The energy-time uncertainty principle tells us that the pair, whose energy as a real system would be 1.022 MeV, can at most reach to the distance 1/2 times the reduced Compton wavelength of the electron.

How do we calculate the probability of a dipole forming?

When the electron passes the proton, it produces a sharp pulse in the electric field of the electron. The pulse contains frequencies which are high enough to create a 1.022 MeV pair, but the total energy of the pulse is too small. A real pair cannot be created, but maybe we can create a very short-lived virtual pair?


There is a sign error in the Feynman diagram and it calculates the "complement" of the correct effect?


The following could explain things.

The Feynman vacuum polarization diagram erroneously reduces the calculated cross section. It should increase it.


We wrote on December 25, 2020 that a particle cannot change its phase on its own. The photon (momentum p) in the diagram should keep its phase, not change it by 180 degrees.

The Feynman formula, when we increase the exchanged spatial momentum |p| between the proton and the electron (make the electron go closer), leaves out the effect of virtual pairs with low 4-momentum. Think of Dirac's model. Negative energy electrons with low momentum have the polarization spread over a large spatial area. Decreasing the distance between the electron and the proton leaves out their effect.

But in the "Uehling force" model above, low 4-momentum is necessary for the pair, because otherwise destructive interference wipes it out. In that model, it is the low-4-momentum pairs which create the attractive force.

Thus, when we increase |p|, the Feynman integral (with its negative sign, or 180 degree phase change) leaves out the probability amplitude contribution, say, P, of low-4-momentum pairs.


      e- ---------------------------------------------
                                 |  virtual
                                 |  photon
                                 |  p
     Z+ ---------------------------------------------


Above we have the diagram of plain Coulomb scattering.

Since P in the Feynman calculus has a 180 degree phase shift relative to the plain Coulomb scattering probability amplitude, adding P to it would reduce the cross section.
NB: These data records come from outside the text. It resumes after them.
-- ==== Sys2Proof/Certificates/Slice0/Obligations.lean ====
section
/-! DEFINITION. The statements for the provers: what the rules of spec/ say of the machine. -/

open Sys2Proof Sys2Proof.Machine

/-! ## Encoding (30_encoding.md) -/

/-- R60 to R62: the word of a well-formed command decodes to it, with every operand at every value its field
admits. -/
def Obligations.DecodeInvertsEncode : Prop :=
  ∀ i : Instr, i.wf = true → decode (encode i) = .ok i

/-- R60 to R62: a word that decodes is the word of the command it decodes to, and that command is well
formed. -/
def Obligations.DecodedCommandReencodes : Prop :=
  ∀ (w : Word) (i : Instr), decode w = .ok i → i.wf = true ∧ encode i = w

/-- R64: the map has 23 rows, no word selects two of them, a word that decodes selects the row of its
command, and a word that does not decode selects none. -/
def Obligations.DecodeFollowsOpcodeTable : Prop :=
  opcodeTable.length = 23 ∧
  (∀ (w : Word) (r r' : OpRow), r ∈ opcodeTable → r' ∈ opcodeTable →
    r.selects w = true → r'.selects w = true → r = r') ∧
  (∀ (w : Word) (i : Instr), decode w = .ok i →
    ∃ r ∈ opcodeTable, r.selects w = true ∧ r.mnemonic = i.mnemonic) ∧
  (∀ (w : Word) (e : DecodeError), decode w = .error e → ∀ r ∈ opcodeTable, r.selects w = false)

/-- R67: a word that selects no row is refused with E_ILLEGAL_CMD and nothing else happens; the unassigned
operation codes, and a word of format Z, R, P or B with a bit set that must be 0, select no row. -/
def Obligations.ReservedWordIsRefused : Prop :=
  (∀ (s : State) (w : Word) (din : List Frame) (rest : List Turn),
    s.env.agenda = .cmd w din :: rest → s.halted = false →
    (∀ r ∈ opcodeTable, r.selects w = false) →
    step s = .next ((present din rest s).answered 0x01 [])) ∧
  (∀ w : Word,
    (opField w = 0x00 ∨ (0x03 ≤ opField w ∧ opField w ≤ 0x0F) ∨
      (0x11 ≤ opField w ∧ opField w ≤ 0x1F) ∨ (0x24 ≤ opField w ∧ opField w ≤ 0x2F) ∨
      (0x32 ≤ opField w ∧ opField w ≤ 0x3F) ∨ (0x46 ≤ opField w ∧ opField w ≤ 0x4F) ∨
      opField w = 0x57 ∨ 0x59 ≤ opField w) →
    ∀ r ∈ opcodeTable, r.selects w = false) ∧
  (∀ w : Word,
    (opField w ∉ [0x02, 0x10, 0x22, 0x30, 0x40, 0x44] ∧ immField w ≠ 0) ∨
      (opField w = 0x02 ∧ 2 ^ 8 ≤ immField w) ∨ (opField w = 0x22 ∧ 2 ^ 2 ≤ immField w) ∨
      (opField w = 0x44 ∧ 2 ≤ immField w) →
    ∀ r ∈ opcodeTable, r.selects w = false)

/-- R70: the encoding examples of the spec, legal, illegal, and legal with a bad operand. -/
def Obligations.EncodingExamplesDecode : Prop :=
  decode 0x01000000 = .ok .sysReset ∧ decode 0x02000031 = .ok (.sysRdreg 0x31) ∧
  decode 0x1000000C = .ok (.paramLoad 12) ∧ decode 0x21000000 = .ok .bcApplyD ∧
  decode 0x22000001 = .ok (.sfInit 1) ∧ decode 0x40000010 = .ok (.rxStart 16) ∧
  decode 0x44000001 = .ok (.prbLevel .filt) ∧ decode 0x56000000 = .ok .statTotal ∧
  decode 0x58000000 = .ok .cmpDiff ∧
  decode 0x00000000 = .error .unassignedOp ∧ decode 0x20000001 = .error .reservedBitsSet ∧
  decode 0x22000004 = .error .reservedBitsSet ∧
  decode 0x22000003 = .ok (.sfInit 3) ∧ decode 0x02000007 = .ok (.sysRdreg 0x07) ∧
  (∀ s : State, s.halted = false →
    exec (.sfInit 3) s = .next (s.answered 0x02 []) ∧
    exec (.sysRdreg 0x07) s = .next (s.answered 0x02 []))

/-! ## The step (00_scope.md R9, 60_exceptions.md) -/

/-- R9: when the HOST's turn comes and its word decodes, the step is the command run on its payload; so is
the step after a word has been placed by withFetchWord (the model's way of presenting one, log 5). -/
def Obligations.StepRunsDecodedCommand : Prop :=
  (∀ (s : State) (w : Word) (din : List Frame) (rest : List Turn) (i : Instr),
    s.env.agenda = .cmd w din :: rest → decode w = .ok i → step s = exec i (present din rest s)) ∧
  (∀ (s : State) (w : Nat) (i : Instr),
    decode (tableWord 32 w) = .ok i → step (s.withFetchWord 32 w) = exec i s)

/-- A turn of TXLOOP is a TX.REP step; with no turn to come the block keeps its state (the model's choice,
log 5). -/
def Obligations.StepTakesTxloopTurn : Prop :=
  (∀ (s : State) (ready : Bool) (rest : List Turn),
    s.env.agenda = .rep ready :: rest → step s = .next (txRep ready (popTurn rest s))) ∧
  (∀ s : State, s.env.agenda = [] → step s = .next s)

/-- R261: once halted every word but SYS.RESET's, illegal words among them, is answered with E_HALTED and
nothing else happens, and TX.REP is not enabled. -/
def Obligations.HaltedBlockRefuses : Prop :=
  (∀ (s : State) (w : Word) (din : List Frame) (rest : List Turn),
    s.halted = true → s.env.agenda = .cmd w din :: rest → w ≠ 0x01000000 →
    step s = .next ((present din rest s).answered 0x3F [])) ∧
  (∀ (s : State) (ready : Bool), s.halted = true → txRep ready s = s)

/-- R277 with R67 and R68: every word with every payload, and every turn, is defined: a step always answers
a next state. So does each command (`exec`) in every state, and the command keeps the configuration, the
environment's side, the frames of the sink and the payload (R51, R277); that SYS.RESET is among the commands
that keep them is the model's choice (log 14). Of a step that is no command only the answer is said here. -/
def Obligations.EveryStepAnswers : Prop :=
  (∀ s : State, ∃ t : State, step s = .next t) ∧
  (∀ (i : Instr) (s : State), ∃ t : State, exec i s = .next t ∧
    t.cfg = s.cfg ∧ t.env = s.env ∧ t.io.sink = s.io.sink ∧ t.io.din = s.io.din)

/-! ## PARAM (40_parameters.md) -/

/-- R90: PARAM.LOAD, its four refusals in order and its effect. -/
def Obligations.ParamLoadFollowsItsRule : Prop :=
  ∀ (s : State) (n : Nat),
    (s.halted = true → exec (.paramLoad n) s = .next (s.answered 0x3F [])) ∧
    (s.halted = false → (∀ xs : List Sample, xs.length = 6 → s.io.din ≠ [nums xs]) →
      exec (.paramLoad n) s = .next (s.answered 0x02 [])) ∧
    (∀ sampleRate slotDuration bandLow bandHigh noiseFloorPower snr : Sample,
      s.halted = false →
      s.io.din = [nums [sampleRate, slotDuration, bandLow, bandHigh, noiseFloorPower, snr]] →
      let sps := ⌊slotDuration * sampleRate + 1 / 2⌋.toNat
      let L := 2 * (6 * sps) + 2 * (2 * sps * n)
      let ok := 0 < sampleRate ∧ 0 < slotDuration ∧ 1 ≤ n ∧ 2 ≤ sps ∧ L ≤ 2 ^ 31 - 1
      (s.param.valid = true → exec (.paramLoad n) s = .next (s.answered 0x03 [])) ∧
      (s.param.valid = false → ¬ ok → exec (.paramLoad n) s = .next (s.answered 0x13 [])) ∧
      (s.param.valid = false → ok →
        exec (.paramLoad n) s =
          .next (Over.State.answered
            { s with
              param :=
                { valid := true
                  p := ⟨sampleRate, slotDuration, bandLow, bandHigh, noiseFloorPower, snr, n⟩
                  d := ⟨sps, 2 * sps, 6 * sps, 2 * sps * n, noiseFloorPower + 11,
                        noiseFloorPower + 11, L⟩ } }
            0 [])))

/-- R6: rounding to a sample count is `floor(q + 1/2)`; R95: the three further counts in exact rational
arithmetic; R96: the measurement window is never empty. -/
def Obligations.SampleCountsAreExact : Prop :=
  (∀ q : Rat, 0 ≤ q → (roundHalfUp q : ℤ) = ⌊q + 1 / 2⌋) ∧
  (∀ sps : Nat, (skipBefore sps : ℤ) = ⌈(3 * sps / 20 : ℚ)⌉ ∧
    (skipAfter sps : ℤ) = ⌊(sps / 20 : ℚ)⌋ ∧ (winLen sps : ℤ) = ⌊(sps / 10 : ℚ)⌋) ∧
  (∀ sps : Nat, 2 ≤ sps → skipBefore sps + skipAfter sps + 1 ≤ sps)

/-- R98: while `paramValid` holds, the relations between the sample counts hold and no step changes a
register of PARAM; only SYS.RESET ends the instance. -/
def Obligations.ParametersNeverMutate : Prop :=
  (∀ s : State, s.ParamsOk → s.param.valid = true →
    s.param.d.samplesPerSymbol = 2 * s.param.d.samplesPerSlot ∧
    s.param.d.samplesPerFrame = s.param.d.samplesPerSymbol * s.param.p.symbolCount ∧
    s.param.d.accumulationBufferSize =
      2 * s.param.d.samplesPerDelimiter + 2 * s.param.d.samplesPerFrame ∧
    s.param.d.thresholdHigh = s.param.d.thresholdLow) ∧
  (∀ s t : State, step s = .next t → s.param.valid = true →
    t.param = s.param ∨
    (t.param.valid = false ∧ ∃ din rest, s.env.agenda = .cmd 0x01000000 din :: rest))

/-! ## FB (41_filterbank.md) -/

/-- R110, R111: one section over a buffer. With the histories written before the buffers (`x2, x1, x[0], ...`
and `y2, y1, y[0], ...`), every output is the difference equation of its neighbours, and the section ends
with the last two inputs and outputs. -/
def Obligations.BiquadFollowsDifferenceEquation : Prop :=
  ∀ (c : Biquad) (st : SecState) (buf : List Sample),
    let out := (cascadeRun [c] [st] buf).2
    let xs := st.x2 :: st.x1 :: buf
    let ys := st.y2 :: st.y1 :: out
    let n := buf.length
    out.length = n ∧
    (∀ k, k < n →
      ys.getD (k + 2) 0 =
        c.b0 * xs.getD (k + 2) 0 + c.b1 * xs.getD (k + 1) 0 + c.b2 * xs.getD k 0
          - c.a1 * ys.getD (k + 1) 0 - c.a2 * ys.getD k 0) ∧
    (cascadeRun [c] [st] buf).1 =
      [⟨xs.getD (n + 1) 0, xs.getD n 0, ys.getD (n + 1) 0, ys.getD n 0⟩]

/-- R112: no section passes the buffer on; otherwise sample by sample through the cascade gives the same
values and the same section states as the first section over the whole buffer and the other sections over
its result. -/
def Obligations.CascadeNestingsAgree : Prop :=
  (∀ buf : List Sample, cascadeRun [] [] buf = ([], buf)) ∧
  ∀ (c : Biquad) (cs : List Biquad) (st : SecState) (sts : List SecState) (buf : List Sample),
    let first := cascadeRun [c] [st] buf
    let others := cascadeRun cs sts first.2
    cascadeRun (c :: cs) (st :: sts) buf = (first.1 ++ others.1, others.2)

/-- R116: the batch cascade has no memory between calls (BC.APPLY.S and BC.APPLY.D, each by itself), is not
idempotent, answers silence with silence, is linear, and is causal. -/
def Obligations.BatchCascadeLaws : Prop :=
  (∀ (s s' : State) (xs : List Sample) (i : Instr), (i = .bcApplyS ∨ i = .bcApplyD) →
    s.cfg = s'.cfg → s.halted = false → s'.halted = false →
    ∃ t t' : State, exec i (s.withDin [nums xs]) = .next t ∧
      exec i (s'.withDin [nums xs]) = .next t' ∧ t.io.dout = t'.io.dout) ∧
  (∃ (cfg : Config) (xs : List Sample),
    (bcApply cfg (bcApply cfg xs).2).2 ≠ (bcApply cfg xs).2) ∧
  (∀ (cfg : Config) (n : Nat), (bcApply cfg (List.replicate n 0)).2 = List.replicate n 0) ∧
  (∀ (cfg : Config) (a b : Sample) (xs ys : List Sample), xs.length = ys.length →
    (bcApply cfg (List.zipWith (fun x y => a * x + b * y) xs ys)).2 =
      List.zipWith (fun x y => a * x + b * y) (bcApply cfg xs).2 (bcApply cfg ys).2) ∧
  (∀ (cfg : Config) (xs : List Sample) (k : Nat),
    (bcApply cfg (xs.take k)).2 = (bcApply cfg xs).2.take k)

/-- R114, R115: BC.APPLY.S and BC.APPLY.D, their two refusals and their effect: the frame through the eight
sections from cleared states, the sections' last states kept in `bc.st`, nothing else changed. -/
def Obligations.BatchApplyFollowsItsRule : Prop :=
  ∀ (i : Instr) (s : State), (i = .bcApplyS ∨ i = .bcApplyD) →
    (s.halted = true → exec i s = .next (s.answered 0x3F [])) ∧
    (s.halted = false → (∀ xs, s.io.din ≠ [nums xs]) → exec i s = .next (s.answered 0x02 [])) ∧
    (∀ xs, s.halted = false → s.io.din = [nums xs] →
      ∃ (bc : Vector SecState 8) (ys : List Sample),
        exec i s = .next (Over.State.answered { s with bcSt := bc } 0 [numItems ys]) ∧
        ys.length = xs.length ∧
        (bc.toList, ys) =
          cascadeRun s.cfg.bcCoef.toList (List.replicate 8 ⟨0, 0, 0, 0⟩) xs)

/-- R118: SF.PROC, its two refusals and its effect: the frame through the `K` sections of the preset from
their live states; the later sections and everything else keep their values. -/
def Obligations.StreamProcessFollowsItsRule : Prop :=
  ∀ s : State,
    (s.halted = true → exec .sfProc s = .next (s.answered 0x3F [])) ∧
    (s.halted = false → (∀ xs, s.io.din ≠ [nums xs]) →
      exec .sfProc s = .next (s.answered 0x02 [])) ∧
    (∀ xs, s.halted = false → s.io.din = [nums xs] →
      let K := s.sf.preset.sections
      ∃ (st : Vector SecState 10) (ys : List Sample),
        exec .sfProc s =
          .next (Over.State.answered { s with sf := { s.sf with st := st } } 0 [numItems ys]) ∧
        ys.length = xs.length ∧
        (st.toList.take K, ys) =
          cascadeRun (s.cfg.sfCoef s.sf.preset) (s.sf.st.toList.take K) xs ∧
        (s.cfg.sfCoef s.sf.preset).length = K ∧
        st.toList.drop K = s.sf.st.toList.drop K)

/-- R119: filtering `A` and then `B` gives the output and the filter state of filtering `A ‖ B` in one
call. -/
def Obligations.StreamFilterContinuity : Prop :=
  ∀ (s : State) (A B : List Sample), s.halted = false →
    ∃ (f₁ f₂ : StreamFilter) (ya yb : List Sample),
      exec .sfProc (s.withDin [nums A]) =
        .next (Over.State.answered { s.withDin [nums A] with sf := f₁ } 0 [numItems ya]) ∧
      exec .sfProc (Over.State.withDin { s with sf := f₁ } [nums B]) =
        .next (Over.State.answered (Over.State.withDin { s with sf := f₂ } [nums B]) 0 [numItems yb]) ∧
      exec .sfProc (s.withDin [nums (A ++ B)]) =
        .next (Over.State.answered { s.withDin [nums (A ++ B)] with sf := f₂ } 0 [numItems (ya ++ yb)])

/-- R117: SF.INIT selects a preset and clears all ten sections; preset 3 is refused with E_OPERAND; after
reset the instance is as after SF.INIT ORDER6. -/
def Obligations.StreamInitFollowsItsRule : Prop :=
  (∀ (s : State) (preset : Nat),
    (s.halted = true → exec (.sfInit preset) s = .next (s.answered 0x3F [])) ∧
    (s.halted = false → preset = 3 → exec (.sfInit preset) s = .next (s.answered 0x02 [])) ∧
    (∀ p : Preset, s.halted = false → s.io.din = [] →
      (preset = 0 ∧ p = .order6 ∨ preset = 1 ∧ p = .order10 ∨ preset = 2 ∧ p = .order20) →
      exec (.sfInit preset) s =
        .next (Over.State.answered
          { s with sf := { preset := p, st := Vector.replicate 10 ⟨0, 0, 0, 0⟩ } } 0 []))) ∧
  State.reset.sf = { preset := .order6, st := Vector.replicate 10 ⟨0, 0, 0, 0⟩ }

/-! ## MOD (42_modulator.md) -/

/-- R140: TX.START, its refusals in order and its effect. -/
def Obligations.TransmitStartFollowsItsRule : Prop :=
  ∀ (s : State) (n : Nat),
    (s.halted = true → exec (.txStart n) s = .next (s.answered 0x3F [])) ∧
    (s.halted = false → (∀ data, s.io.din ≠ [bytes data]) →
      exec (.txStart n) s = .next (s.answered 0x02 [])) ∧
    (∀ data : List Byte, s.halted = false → s.io.din = [bytes data] →
      let blocked := s.param.valid = false ∨ s.tx.state = .running
      let binary := ∀ b ∈ data, b = 0x30 ∨ b = 0x31
      (blocked → exec (.txStart n) s = .next (s.answered 0x03 [])) ∧
      (¬ blocked → n < s.cfg.devMinOut → exec (.txStart n) s = .next (s.answered 0x10 [])) ∧
      (¬ blocked → s.cfg.devMinOut ≤ n → data.length ≠ s.param.p.symbolCount →
        exec (.txStart n) s = .next (s.answered 0x11 [])) ∧
      (¬ blocked → s.cfg.devMinOut ≤ n → data.length = s.param.p.symbolCount → ¬ binary →
        exec (.txStart n) s = .next (s.answered 0x12 [])) ∧
      (¬ blocked → s.cfg.devMinOut ≤ n → data.length = s.param.p.symbolCount → binary →
        exec (.txStart n) s =
          .next (Over.State.answered
            { s with
              tx := ⟨data.map (fun b => decide (b = 0x31)), false, n, .running, s.tx.buf⟩ } 0 [])))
Leaving P out increases the cross section: the Coulomb force looks a little bit stronger, which is the right end result.

We suggest that in the correct calculation, P should not have a 180 degree phase shift, and it should be added to the plain Coulomb scattering amplitude. We need to study this in detail.

P is kind of a "complement" of the Feynman integral.

If this is true, empty space is truly empty. It is the proton and the electron themselves who create virtual pairs, which make the electric line of force stronger.

Open problems: why does Dirac's model calculate the Uehling potential right, even though in his model it is the bending paths of negative energy electrons which cause the polarization? It is not virtual pair dipoles like in our model.

Why does the Feynman integral formula calculate the same thing as Dirac's model? In Dirac's model the negative energy electron enters the process as an independent particle. In the Feynman diagram, it is one half of a virtual pair.